• [Extracted material]:

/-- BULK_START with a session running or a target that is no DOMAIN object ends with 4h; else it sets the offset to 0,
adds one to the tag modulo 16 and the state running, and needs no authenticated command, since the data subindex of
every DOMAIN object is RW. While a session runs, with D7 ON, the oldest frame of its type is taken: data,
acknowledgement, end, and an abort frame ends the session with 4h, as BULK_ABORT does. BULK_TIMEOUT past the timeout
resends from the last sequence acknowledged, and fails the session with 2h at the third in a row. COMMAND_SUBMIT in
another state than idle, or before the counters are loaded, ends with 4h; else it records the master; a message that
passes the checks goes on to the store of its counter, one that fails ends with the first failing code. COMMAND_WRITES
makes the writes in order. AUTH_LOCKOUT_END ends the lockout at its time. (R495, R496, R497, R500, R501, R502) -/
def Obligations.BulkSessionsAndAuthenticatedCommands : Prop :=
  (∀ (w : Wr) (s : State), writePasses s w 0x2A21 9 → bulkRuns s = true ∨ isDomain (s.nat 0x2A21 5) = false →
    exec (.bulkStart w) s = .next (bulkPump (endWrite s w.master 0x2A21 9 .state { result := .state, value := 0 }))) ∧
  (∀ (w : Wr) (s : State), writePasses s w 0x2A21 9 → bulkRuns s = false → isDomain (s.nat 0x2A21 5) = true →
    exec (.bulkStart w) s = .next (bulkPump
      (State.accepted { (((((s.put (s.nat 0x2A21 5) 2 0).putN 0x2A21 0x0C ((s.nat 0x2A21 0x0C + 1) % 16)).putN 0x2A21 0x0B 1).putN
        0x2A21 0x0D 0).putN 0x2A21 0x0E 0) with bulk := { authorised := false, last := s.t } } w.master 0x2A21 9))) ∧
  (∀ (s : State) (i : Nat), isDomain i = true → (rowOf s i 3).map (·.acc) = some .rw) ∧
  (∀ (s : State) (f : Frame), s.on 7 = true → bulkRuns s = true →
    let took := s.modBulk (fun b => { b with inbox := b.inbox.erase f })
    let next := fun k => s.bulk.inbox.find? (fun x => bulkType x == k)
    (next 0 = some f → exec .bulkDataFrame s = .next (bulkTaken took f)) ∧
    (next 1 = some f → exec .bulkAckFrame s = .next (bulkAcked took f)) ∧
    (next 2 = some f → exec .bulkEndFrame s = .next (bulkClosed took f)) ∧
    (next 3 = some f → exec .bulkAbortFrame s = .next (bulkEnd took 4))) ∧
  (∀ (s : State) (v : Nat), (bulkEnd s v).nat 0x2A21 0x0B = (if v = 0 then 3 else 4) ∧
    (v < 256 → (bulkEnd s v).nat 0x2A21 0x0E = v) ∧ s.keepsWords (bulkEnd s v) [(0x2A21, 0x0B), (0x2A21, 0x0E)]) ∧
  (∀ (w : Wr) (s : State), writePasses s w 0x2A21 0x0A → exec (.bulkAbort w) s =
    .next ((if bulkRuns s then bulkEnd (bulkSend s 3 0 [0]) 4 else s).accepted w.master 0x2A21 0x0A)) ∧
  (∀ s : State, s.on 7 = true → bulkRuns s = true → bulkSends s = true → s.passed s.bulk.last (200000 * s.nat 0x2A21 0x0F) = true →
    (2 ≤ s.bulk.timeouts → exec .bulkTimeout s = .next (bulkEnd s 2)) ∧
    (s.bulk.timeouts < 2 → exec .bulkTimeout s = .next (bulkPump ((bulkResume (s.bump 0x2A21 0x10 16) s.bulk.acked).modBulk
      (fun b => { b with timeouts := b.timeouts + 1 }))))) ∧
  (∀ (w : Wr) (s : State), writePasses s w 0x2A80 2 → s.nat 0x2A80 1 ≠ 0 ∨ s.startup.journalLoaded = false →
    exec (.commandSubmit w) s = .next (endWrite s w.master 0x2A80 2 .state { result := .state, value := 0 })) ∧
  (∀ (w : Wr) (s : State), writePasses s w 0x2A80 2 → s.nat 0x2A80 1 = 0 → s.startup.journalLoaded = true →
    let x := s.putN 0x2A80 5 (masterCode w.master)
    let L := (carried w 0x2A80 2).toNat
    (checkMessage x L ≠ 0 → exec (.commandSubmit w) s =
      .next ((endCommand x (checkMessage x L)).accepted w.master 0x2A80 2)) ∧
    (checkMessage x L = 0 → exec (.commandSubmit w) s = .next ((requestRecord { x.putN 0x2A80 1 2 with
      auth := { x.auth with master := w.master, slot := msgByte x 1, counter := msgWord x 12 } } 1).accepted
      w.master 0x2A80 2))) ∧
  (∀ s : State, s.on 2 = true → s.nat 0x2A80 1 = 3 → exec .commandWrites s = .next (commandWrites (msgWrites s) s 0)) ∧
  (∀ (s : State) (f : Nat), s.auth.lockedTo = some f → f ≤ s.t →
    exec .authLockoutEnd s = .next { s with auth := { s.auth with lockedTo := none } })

• [What this task involves]: In the listing above, locate the line containing "0x2A21 0x0B 1).putN" and the line containing "b with timeouts", then transcribe both and every line between them verbatim.

• [Your response]:
      (State.accepted { (((((s.put (s.nat 0x2A21 5) 2 0).putN 0x2A21 0x0C ((s.nat 0x2A21 0x0C + 1) % 16)).putN 0x2A21 0x0B 1).putN
        0x2A21 0x0D 0).putN 0x2A21 0x0E 0) with bulk := { authorised := false, last := s.t } } w.master 0x2A21 9))) ∧
  (∀ (s : State) (i : Nat), isDomain i = true → (rowOf s i 3).map (·.acc) = some .rw) ∧
  (∀ (s : State) (f : Frame), s.on 7 = true → bulkRuns s = true →
    let took := s.modBulk (fun b => { b with inbox := b.inbox.erase f })
    let next := fun k => s.bulk.inbox.find? (fun x => bulkType x == k)
    (next 0 = some f → exec .bulkDataFrame s = .next (bulkTaken took f)) ∧
    (next 1 = some f → exec .bulkAckFrame s = .next (bulkAcked took f)) ∧
    (next 2 = some f → exec .bulkEndFrame s = .next (bulkClosed took f)) ∧
    (next 3 = some f → exec .bulkAbortFrame s = .next (bulkEnd took 4))) ∧
  (∀ (s : State) (v : Nat), (bulkEnd s v).nat 0x2A21 0x0B = (if v = 0 then 3 else 4) ∧
    (v < 256 → (bulkEnd s v).nat 0x2A21 0x0E = v) ∧ s.keepsWords (bulkEnd s v) [(0x2A21, 0x0B), (0x2A21, 0x0E)]) ∧
  (∀ (w : Wr) (s : State), writePasses s w 0x2A21 0x0A → exec (.bulkAbort w) s =
    .next ((if bulkRuns s then bulkEnd (bulkSend s 3 0 [0]) 4 else s).accepted w.master 0x2A21 0x0A)) ∧
  (∀ s : State, s.on 7 = true → bulkRuns s = true → bulkSends s = true → s.passed s.bulk.last (200000 * s.nat 0x2A21 0x0F) = true →
    (2 ≤ s.bulk.timeouts → exec .bulkTimeout s = .next (bulkEnd s 2)) ∧
    (s.bulk.timeouts < 2 → exec .bulkTimeout s = .next (bulkPump ((bulkResume (s.bump 0x2A21 0x10 16) s.bulk.acked).modBulk
      (fun b => { b with timeouts := b.timeouts + 1 }))))) ∧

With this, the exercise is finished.